[Task goal] Starting at the line with "namespace Sys2Proof.Machine", set down each line of the entries below through the last one, exactly as it stands.

Source records
========================================
-- ==== Sys2Proof/Machine/Step.lean ====
section
/-! DEFINITION. The execution cycle (spec/40_cycle.md R100): fetch, decode, execute, as one atomic transition. -/

namespace Sys2Proof.Machine

/-- One `Step` event (R100): a word that decodes to no instruction raises `UnknownInstruction` before anything is executed
(R104); an instruction writes `pc` itself (R103), so nothing is added around `exec`. -/
def step (s : State) : Host.Outcome State Fault Refusal :=
  match decodeWord s.fetchWord with
  | .ok i => exec i s
  | .error _ => raise .unknownInstruction

/-- `s` with the word `w` stored at `pc`, where `step` fetches its next instruction (log 20). -/
def State.withFetchWord (s : State) (nbits w : Nat) : State := s.storeAtPc (tableWord nbits w)

end Sys2Proof.Machine
end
========================================
[Output of the task]
namespace Sys2Proof.Machine

/-- One `Step` event (R100): a word that decodes to no instruction raises `UnknownInstruction` before anything is executed
(R104); an instruction writes `pc` itself (R103), so nothing is added around `exec`. -/
def step (s : State) : Host.Outcome State Fault Refusal :=
  match decodeWord s.fetchWord with
  | .ok i => exec i s
  | .error _ => raise .unknownInstruction

/-- `s` with the word `w` stored at `pc`, where `step` fetches its next instruction (log 20). -/
def State.withFetchWord (s : State) (nbits w : Nat) : State := s.storeAtPc (tableWord nbits w)

end Sys2Proof.Machine
end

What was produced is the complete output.